И даже если бы кабинет министров не сменился, отправка БЭС во Францию не была предрешена и не соответствовала планам, выработанным совместно с французским Генштабом. Дело в том, что недвусмысленного решения о вмешательстве в конфликт на континенте так и не было принято, и, когда началась война, немедленно всплыли прежние соображения против этого шага. Как всегда, сторонники морских операций настаивали, что войну можно выиграть, действуя исключительно флотом, и до 5 августа большинство министров с ними соглашалось{906}. Берти докладывал из Парижа, что отправка экспедиционных сил не понадобится. Генерал Ноэль де Кастельно, заместитель начальника Генштаба, заверил его, что “французы, даже терпя поражения, в конце концов должны победить — при условии, что Англия им поможет, прервав морские сообщения Германии”{907}. Кроме того, они стремились добиться того, чтобы на Британских островах остались все или хотя бы некоторые армейские части — не на случай вторжения, о котором теперь не было и речи, а для сохранения общественного спокойствия (влияние войны на экономику уже стало заметным){908}. На созванном Асквитом 5 августа “довольно пестром” военном совете, составленном из военачальников и министров, царила растерянность. Совет отложил принятие решения до консультации с представителем французского Генштаба. На следующий день кабинет министров решил послать в Амьен всего четыре пехотных и одну кавалерийскую дивизии, тогда как Генри Вильсон задолго до этого собирался отправить все семь дивизий в Мобеж. Лишь шесть дней спустя граф Китченер, спешно отозванный из Египта и назначенный военным министром, убедил вернуться к крепости Мобеж, и лишь к 3 сентября кабинет одобрил отправку во Францию последней из имеющихся дивизий{909}.
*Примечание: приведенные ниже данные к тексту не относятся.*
-- ==== Sys2Proof/Laws/KeepsLinkMgmt.lean ====
section
/-! SUPPORT. What each operation of Machine/LinkMgmt keeps, and that every command of it completes. -/

set_option maxRecDepth 4096

namespace Sys2Proof.Machine

theorem State.mgData_keeps (s : State) (lane : Nat) (data : List Sys2Proof.W32) : Keeps s (State.mgData s lane data) := by
  unfold State.mgData
  repeat' first
    | with_reducible exact Keeps.refl _
    | with_reducible assumption
    | (extract_lets +onlyGivenNames x; have hx : Keeps fs x := ?_; (on_goal 1 => clear_value x); (on_goal 2 => (unfold x; clear x)))
    | (extract_lets +onlyGivenNames x; have hx : Keeps fs x.2 := ?_; (on_goal 1 => clear_value x); (on_goal 2 => (unfold x; clear x)))
    | (extract_lets +onlyGivenNames x; have hx : Keeps s x := ?_; (on_goal 1 => clear_value x); (on_goal 2 => (unfold x; clear x)))
    | (extract_lets +onlyGivenNames x; have hx : Keeps s x.2 := ?_; (on_goal 1 => clear_value x); (on_goal 2 => (unfold x; clear x)))
    | (extract_lets +onlyGivenNames x; clear_value x)
    | with_reducible (apply Keeps.trans ?_ (State.wr_keeps _ _ _))
    | with_reducible (apply Keeps.trans ?_ (Keeps.foldl (fun fs _ => ?_) _ _))
    | split
    | dsimp only

theorem State.mgFirmware_keeps (s : State) (lane : Nat) (status : Nat) : Keeps s (State.mgFirmware s lane status) := by
  unfold State.mgFirmware
  repeat' first
    | with_reducible exact Keeps.refl _
    | with_reducible assumption
    | (extract_lets +onlyGivenNames x; have hx : Keeps s x := ?_; (on_goal 1 => clear_value x); (on_goal 2 => (unfold x; clear x)))
    | (extract_lets +onlyGivenNames x; have hx : Keeps s x.2 := ?_; (on_goal 1 => clear_value x); (on_goal 2 => (unfold x; clear x)))
    | (extract_lets +onlyGivenNames x; clear_value x)
    | with_reducible (apply Keeps.trans ?_ (State.set_keeps _ _ _))
    | with_reducible (apply Keeps.trans ?_ (Keeps.foldl (fun fs _ => ?_) _ _))
    | split
    | dsimp only

theorem State.mgDone_keeps (s : State) (lane : Nat) (r : MgReq) (data : List Sys2Proof.W32) : Keeps s (State.mgDone s lane r data) := by
  unfold State.mgDone
  repeat' first
    | with_reducible exact Keeps.refl _
    | with_reducible assumption
    | (extract_lets +onlyGivenNames x; have hx : Keeps s x := ?_; (on_goal 1 => clear_value x); (on_goal 2 => (unfold x; clear x)))
    | (extract_lets +onlyGivenNames x; have hx : Keeps s x.2 := ?_; (on_goal 1 => clear_value x); (on_goal 2 => (unfold x; clear x)))
    | (extract_lets +onlyGivenNames x; clear_value x)
    | with_reducible (apply Keeps.trans ?_ (State.mgFirmware_keeps _ _ _))
    | with_reducible (apply Keeps.trans ?_ (State.mgData_keeps _ _ _))
    | with_reducible (apply Keeps.trans ?_ (State.identityDone_keeps _ _ _ _))
    | with_reducible (apply Keeps.trans ?_ (State.recordDone_keeps _ _ _ _ _))
    | with_reducible (apply Keeps.trans ?_ (State.configStepDone_keeps _ _ _ _))
    | with_reducible (apply Keeps.trans ?_ (State.configNext_keeps _ _ _))
    | with_reducible (apply Keeps.trans ?_ (State.barReady_keeps _ _))
    | with_reducible (apply Keeps.trans ?_ (State.trimStep_keeps _ _ _ _))
    | with_reducible (apply Keeps.trans ?_ (State.set_keeps _ _ _))
    | with_reducible (apply Keeps.trans ?_ (State.tileHot_keeps _ _ _ _ _))
    | with_reducible (apply Keeps.trans ?_ (Keeps.foldl (fun fs _ => ?_) _ _))
    | split
    | dsimp only

theorem State.mgFails_keeps (s : State) (lane : Nat) (r : MgReq) (status : Nat) : Keeps s (State.mgFails s lane r status) := by
  unfold State.mgFails
  repeat' first
    | with_reducible exact Keeps.refl _
    | with_reducible assumption
    | (extract_lets +onlyGivenNames x; have hx : Keeps s x := ?_; (on_goal 1 => clear_value x); (on_goal 2 => (unfold x; clear x)))
    | (extract_lets +onlyGivenNames x; have hx : Keeps s x.2 := ?_; (on_goal 1 => clear_value x); (on_goal 2 => (unfold x; clear x)))
    | (extract_lets +onlyGivenNames x; clear_value x)
    | with_reducible (apply Keeps.trans ?_ (State.mgFirmware_keeps _ _ _))
    | with_reducible (apply Keeps.trans ?_ (State.configStep_keeps _ _))
    | with_reducible (apply Keeps.trans ?_ (State.identityFails_keeps _ _ _))
    | with_reducible (apply Keeps.trans ?_ (State.configFails_keeps _ _ _))
    | with_reducible (apply Keeps.trans ?_ (State.barReady_keeps _ _))
    | with_reducible (apply Keeps.trans ?_ (State.exclude_keeps _ _ _))
    | with_reducible (apply Keeps.trans ?_ (State.set_keeps _ _ _))
    | with_reducible (apply Keeps.trans ?_ (State.waveFail_keeps _ _ _ _ _))
    | with_reducible (apply Keeps.trans ?_ (State.tileHot_keeps _ _ _ _ _))
    | with_reducible (apply Keeps.trans ?_ (Keeps.foldl (fun fs _ => ?_) _ _))
    | split
    | dsimp only

theorem State.mgDrop_keeps (s : State) (lane : Nat) (r : MgReq) : Keeps s (State.mgDrop s lane r) := by
  unfold State.mgDrop
  repeat' first
    | with_reducible exact Keeps.refl _
    | with_reducible assumption
    | (extract_lets +onlyGivenNames x; have hx : Keeps s x := ?_; (on_goal 1 => clear_value x); (on_goal 2 => (unfold x; clear x)))
    | (extract_lets +onlyGivenNames x; have hx : Keeps s x.2 := ?_; (on_goal 1 => clear_value x); (on_goal 2 => (unfold x; clear x)))
    | (extract_lets +onlyGivenNames x; clear_value x)
    | with_reducible (apply Keeps.trans ?_ (State.setLane_keeps _ _ _))
    | with_reducible (apply Keeps.trans ?_ (Keeps.foldl (fun fs _ => ?_) _ _))
    | split
    | dsimp only
    | (refine Keeps.make ?_ rfl rfl rfl rfl rfl rfl ?_ ?_ ?_ ?_ ?_ ?_ ?_ ?_ ?_ ?_ ?_ ?_ ?_ ?_ ?_ ?_ ?_ ?_ ?_ ?_ ?_ ?_ ?_ ?_ ?_ ?_ ?_ ?_ ?_ ?_)
    | exact fun _ w => w
    | exact Nat.le_refl _
    | exact fun _ w => tabWf_put w
    | exact fun _ w => tabWf_del w
    | exact fun _ w => tabWf_drop w
    | exact fun _ w => tabWf_filter w
    | exact fun w _ => w
    | exact fun w _ => tabWf_put w
    | exact fun w _ => tabWf_del w
    | exact fun w _ => tabWf_drop w
    | exact fun w _ => tabWf_filter w
    | exact fun _ w => tabWf_map (fun _ => rfl) w
    | exact fun w _ => tabWf_map (fun _ => rfl) w
    | (refine fun _ w => tabWf_map ?_ w; intro e; (try dsimp only); split <;> rfl)
    | (refine fun w _ => tabWf_map ?_ w; intro e; (try dsimp only); split <;> rfl)
    | exact Nat.le_add_right _ _

theorem State.mgReceive_keeps (s : State) (lane : Nat) (pos : Nat) (blocks : List Sys2Proof.LinkBlock) : Keeps s (State.mgReceive s lane pos blocks) := by
  unfold State.mgReceive
  repeat' first
    | with_reducible exact Keeps.refl _
    | with_reducible assumption
    | (extract_lets +onlyGivenNames x; have hx : Keeps s x := ?_; (on_goal 1 => clear_value x); (on_goal 2 => (unfold x; clear x)))
    | (extract_lets +onlyGivenNames x; have hx : Keeps s x.2 := ?_; (on_goal 1 => clear_value x); (on_goal 2 => (unfold x; clear x)))
    | (extract_lets +onlyGivenNames x; clear_value x)
    | with_reducible (apply Keeps.trans ?_ (State.grantBack_keeps _ _ _ _))
    | with_reducible (apply Keeps.trans ?_ (State.bump_keeps _ _))
    | with_reducible (apply Keeps.trans ?_ (State.mgFails_keeps _ _ _ _))
    | with_reducible (apply Keeps.trans ?_ (State.mgDrop_keeps _ _ _))
    | with_reducible (apply Keeps.trans ?_ (State.mgDone_keeps _ _ _ _))
    | with_reducible (apply Keeps.trans ?_ (Keeps.foldl (fun fs _ => ?_) _ _))
    | split
    | dsimp only

theorem State.mgRetry_keeps (s : State) (lane : Nat) (pos : Nat) (seq : Nat) : Keeps s (State.mgRetry s lane pos seq) := by
  unfold State.mgRetry
  repeat' first
    | with_reducible exact Keeps.refl _
    | with_reducible assumption
    | (extract_lets +onlyGivenNames x; have hx : Keeps s x := ?_; (on_goal 1 => clear_value x); (on_goal 2 => (unfold x; clear x)))
    | (extract_lets +onlyGivenNames x; have hx : Keeps s x.2 := ?_; (on_goal 1 => clear_value x); (on_goal 2 => (unfold x; clear x)))
    | (extract_lets +onlyGivenNames x; clear_value x)
    | with_reducible (apply Keeps.trans ?_ (State.setLane_keeps _ _ _))
    | with_reducible (apply Keeps.trans ?_ (State.mgFails_keeps _ _ _ _))
    | with_reducible (apply Keeps.trans ?_ (State.mgDrop_keeps _ _ _))
    | with_reducible (apply Keeps.trans ?_ (Keeps.foldl (fun fs _ => ?_) _ _))
    | split
    | dsimp only
    | (refine Keeps.make ?_ rfl rfl rfl rfl rfl rfl ?_ ?_ ?_ ?_ ?_ ?_ ?_ ?_ ?_ ?_ ?_ ?_ ?_ ?_ ?_ ?_ ?_ ?_ ?_ ?_ ?_ ?_ ?_ ?_ ?_ ?_ ?_ ?_ ?_ ?_)
    | exact fun _ w => w
    | exact Nat.le_refl _
    | exact fun _ w => tabWf_put w
    | exact fun _ w => tabWf_del w
    | exact fun _ w => tabWf_drop w
    | exact fun _ w => tabWf_filter w
    | exact fun w _ => w
    | exact fun w _ => tabWf_put w
    | exact fun w _ => tabWf_del w
    | exact fun w _ => tabWf_drop w
    | exact fun w _ => tabWf_filter w
    | exact fun _ w => tabWf_map (fun _ => rfl) w
    | exact fun w _ => tabWf_map (fun _ => rfl) w
    | (refine fun _ w => tabWf_map ?_ w; intro e; (try dsimp only); split <;> rfl)
    | (refine fun w _ => tabWf_map ?_ w; intro e; (try dsimp only); split <;> rfl)
    | exact Nat.le_add_right _ _

theorem State.mgcmdWrite_keeps (s : State) (lane : Nat) (v : Sys2Proof.W32) : Keeps s (State.mgcmdWrite s lane v) := by
  unfold State.mgcmdWrite
  repeat' first
    | with_reducible exact Keeps.refl _
    | with_reducible assumption
    | (extract_lets +onlyGivenNames x; have hx : Keeps s x := ?_; (on_goal 1 => clear_value x); (on_goal 2 => (unfold x; clear x)))
    | (extract_lets +onlyGivenNames x; have hx : Keeps s x.2 := ?_; (on_goal 1 => clear_value x); (on_goal 2 => (unfold x; clear x)))
    | (extract_lets +onlyGivenNames x; clear_value x)
    | with_reducible (apply Keeps.trans ?_ (State.plainWrite_keeps _ _ _))
    | with_reducible (apply Keeps.trans ?_ (State.set_keeps _ _ _))
    | with_reducible (apply Keeps.trans ?_ (State.mgSend_keeps _ _ _ _ _ _ _ _))
    | with_reducible (apply Keeps.trans ?_ (Keeps.foldl (fun fs _ => ?_) _ _))
    | split
    | dsimp only

theorem State.sbcmdWrite_keeps (s : State) (lane : Nat) (v : Sys2Proof.W32) : Keeps s (State.sbcmdWrite s lane v) := by
  unfold State.sbcmdWrite
  repeat' first
    | with_reducible exact Keeps.refl _
    | with_reducible assumption
    | (extract_lets +onlyGivenNames x; have hx : Keeps s x := ?_; (on_goal 1 => clear_value x); (on_goal 2 => (unfold x; clear x)))
    | (extract_lets +onlyGivenNames x; have hx : Keeps s x.2 := ?_; (on_goal 1 => clear_value x); (on_goal 2 => (unfold x; clear x)))
    | (extract_lets +onlyGivenNames x; clear_value x)
    | with_reducible (apply Keeps.trans ?_ (State.plainWrite_keeps _ _ _))
    | with_reducible (apply Keeps.trans ?_ (State.set_keeps _ _ _))
    | with_reducible (apply Keeps.trans ?_ (State.sbPush_keeps _ _ _))
    | with_reducible (apply Keeps.trans ?_ (Keeps.foldl (fun fs _ => ?_) _ _))
    | split
    | dsimp only

theorem State.sbData_keeps (s : State) (lane : Nat) (a2 : List (Sys2Proof.W8 × Nat)) : Keeps s (State.sbData s lane a2) := by
  fun_induction State.sbData s lane a2
  all_goals repeat' first
    | with_reducible exact Keeps.refl _
    | with_reducible assumption
    | (refine Keeps.trans ?_ (by assumption : Keeps _ _))
    | (extract_lets +onlyGivenNames x; have hx : Keeps s x := ?_; (on_goal 1 => clear_value x); (on_goal 2 => (unfold x; clear x)))
    | (extract_lets +onlyGivenNames x; have hx : Keeps s x.2 := ?_; (on_goal 1 => clear_value x); (on_goal 2 => (unfold x; clear x)))
    | (extract_lets +onlyGivenNames x; clear_value x)
    | with_reducible (apply Keeps.trans ?_ (State.wr_keeps _ _ _))
    | with_reducible (apply Keeps.trans ?_ (Keeps.foldl (fun fs _ => ?_) _ _))
    | split
    | dsimp only

theorem State.sbFirmware_keeps (s : State) (lane : Nat) (res : Sys2Proof.SbResult) : Keeps s (State.sbFirmware s lane res) := by
  unfold State.sbFirmware
  repeat' first
    | with_reducible exact Keeps.refl _
    | with_reducible assumption
    | (extract_lets +onlyGivenNames x; have hx : Keeps s x := ?_; (on_goal 1 => clear_value x); (on_goal 2 => (unfold x; clear x)))
    | (extract_lets +onlyGivenNames x; have hx : Keeps s x.2 := ?_; (on_goal 1 => clear_value x); (on_goal 2 => (unfold x; clear x)))
    | (extract_lets +onlyGivenNames x; clear_value x)
    | with_reducible (apply Keeps.trans ?_ (State.set_keeps _ _ _))
    | with_reducible (apply Keeps.trans ?_ (State.sbData_keeps _ _ _))
    | with_reducible (apply Keeps.trans ?_ (Keeps.foldl (fun fs _ => ?_) _ _))
    | split
    | dsimp only

theorem State.sbProbed_keeps (s : State) (lane : Nat) (pos : Nat) (res : Sys2Proof.SbResult) : Keeps s (State.sbProbed s lane pos res) := by
  unfold State.sbProbed
  repeat' first
    | with_reducible exact Keeps.refl _
    | with_reducible assumption
    | (extract_lets +onlyGivenNames x; have hx : Keeps s x := ?_; (on_goal 1 => clear_value x); (on_goal 2 => (unfold x; clear x)))
    | (extract_lets +onlyGivenNames x; have hx : Keeps s x.2 := ?_; (on_goal 1 => clear_value x); (on_goal 2 => (unfold x; clear x)))
    | (extract_lets +onlyGivenNames x; clear_value x)
    | with_reducible (apply Keeps.trans ?_ (State.setBit_keeps _ _ _ _))
    | with_reducible (apply Keeps.trans ?_ (State.setTile_keeps _ _ _))
    | with_reducible (apply Keeps.trans ?_ (State.sbPush_keeps _ _ _))
    | with_reducible (apply Keeps.trans ?_ (Keeps.foldl (fun fs _ => ?_) _ _))
    | split
    | dsimp only
    | (refine Keeps.make ?_ rfl rfl rfl rfl rfl rfl ?_ ?_ ?_ ?_ ?_ ?_ ?_ ?_ ?_ ?_ ?_ ?_ ?_ ?_ ?_ ?_ ?_ ?_ ?_ ?_ ?_ ?_ ?_ ?_ ?_ ?_ ?_ ?_ ?_ ?_)
    | exact fun _ w => w
    | exact Nat.le_refl _
    | exact fun _ w => tabWf_put w
    | exact fun _ w => tabWf_del w
    | exact fun _ w => tabWf_drop w
    | exact fun _ w => tabWf_filter w
    | exact fun w _ => w
    | exact fun w _ => tabWf_put w
    | exact fun w _ => tabWf_del w
    | exact fun w _ => tabWf_drop w
    | exact fun w _ => tabWf_filter w
    | exact fun _ w => tabWf_map (fun _ => rfl) w
    | exact fun w _ => tabWf_map (fun _ => rfl) w
    | (refine fun _ w => tabWf_map ?_ w; intro e; (try dsimp only); split <;> rfl)
    | (refine fun w _ => tabWf_map ?_ w; intro e; (try dsimp only); split <;> rfl)
    | exact Nat.le_add_right _ _

theorem State.sbHop_keeps (s : State) (lane : Nat) (pos : Nat) (res : Sys2Proof.SbResult) : Keeps s (State.sbHop s lane pos res) := by
  unfold State.sbHop
  repeat' first
    | with_reducible exact Keeps.refl _
    | with_reducible assumption
    | (extract_lets +onlyGivenNames x; have hx : Keeps s x := ?_; (on_goal 1 => clear_value x); (on_goal 2 => (unfold x; clear x)))
    | (extract_lets +onlyGivenNames x; have hx : Keeps s x.2 := ?_; (on_goal 1 => clear_value x); (on_goal 2 => (unfold x; clear x)))
    | (extract_lets +onlyGivenNames x; clear_value x)
    | with_reducible (apply Keeps.trans ?_ (State.setTile_keeps _ _ _))
    | with_reducible (apply Keeps.trans ?_ (Keeps.foldl (fun fs _ => ?_) _ _))
    | split
    | dsimp only
    | (refine Keeps.make ?_ rfl rfl rfl rfl rfl rfl ?_ ?_ ?_ ?_ ?_ ?_ ?_ ?_ ?_ ?_ ?_ ?_ ?_ ?_ ?_ ?_ ?_ ?_ ?_ ?_ ?_ ?_ ?_ ?_ ?_ ?_ ?_ ?_ ?_ ?_)
    | exact fun _ w => w
    | exact Nat.le_refl _
    | exact fun _ w => tabWf_put w
    | exact fun _ w => tabWf_del w
    | exact fun _ w => tabWf_drop w
    | exact fun _ w => tabWf_filter w
    | exact fun w _ => w
    | exact fun w _ => tabWf_put w
    | exact fun w _ => tabWf_del w
    | exact fun w _ => tabWf_drop w
    | exact fun w _ => tabWf_filter w
    | exact fun _ w => tabWf_map (fun _ => rfl) w
    | exact fun w _ => tabWf_map (fun _ => rfl) w
    | (refine fun _ w => tabWf_map ?_ w; intro e; (try dsimp only); split <;> rfl)
    | (refine fun w _ => tabWf_map ?_ w; intro e; (try dsimp only); split <;> rfl)
    | exact Nat.le_add_right _ _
Решил ли этот шаг (на чем настаивали его инициаторы, а также — впоследствии — защитники) исход войны? Был ли прав майор А. Г. Олливент, 1 августа указавший в меморандуме на имя Ллойд Джорджа, что “присутствие или отсутствие английской армии… с высокой долей вероятности решит судьбу Франции”?{910} Как мы видели, план Шлиффена из-за ошибок Мольтке провалился бы, вероятно, и без вмешательства Британского экспедиционного корпуса. Может быть, французы сумели бы самостоятельно остановить немецкое наступление, если бы сами (вместо того чтобы прибегнуть к обороне) не предприняли почти самоубийственное наступление. Впрочем, французы этого не сделали, и даже учитывая ошибки немцев, похоже, что, несмотря на первоначальное беспорядочное отступление от Монса и неудачу в Остенде, присутствие английских солдат 26 августа в Ле-Като и 6–9 сентября на Марне заметно уменьшило шансы немцев{911}. Но, увы, это не могло привести к их поражению. После падения Антверпена и Первой битвы при Ипре (20 октября — 22 ноября) сложилось безвыходное положение, которое на Западном фронте длилось три с половиной года. Если бы взяли верх сторонники нейтралитета или войны исключительно на море и Англия не отправила на континент экспедиционные силы (или их отправку задержало формирование нового кабинета министров), шансы немцев на победу над Францией были бы несравненно выше.
Европейский союз кайзера
Историки редко рассматривают тот вариант развития событий, при котором участие Англии в войне на континенте было бы ограниченным{912}. Даже те, кто сожалеют о том, как шла война, обычно отвергают это как гипотетическое контрдопущение. И все-таки вероятность такого исхода была высокой. Асквит и Грей в мемуарах это признали. Оба подчеркнули, что у Англии не было обязательства вмешаться, закрепленного договором с Францией. По словам Асквита, “мы были вольны решать, если бы возникла нужда, вступать или не вступать в войну”{913}. А Грей не скрывал, что внутри собственной партии сталкивается с противодействием, которое в июле не позволило ему встать на сторону Франции{914}. Несмотря на свои рассуждения о необоримых движущих силах истории, он соглашался, что у английского правительства имелся выбор.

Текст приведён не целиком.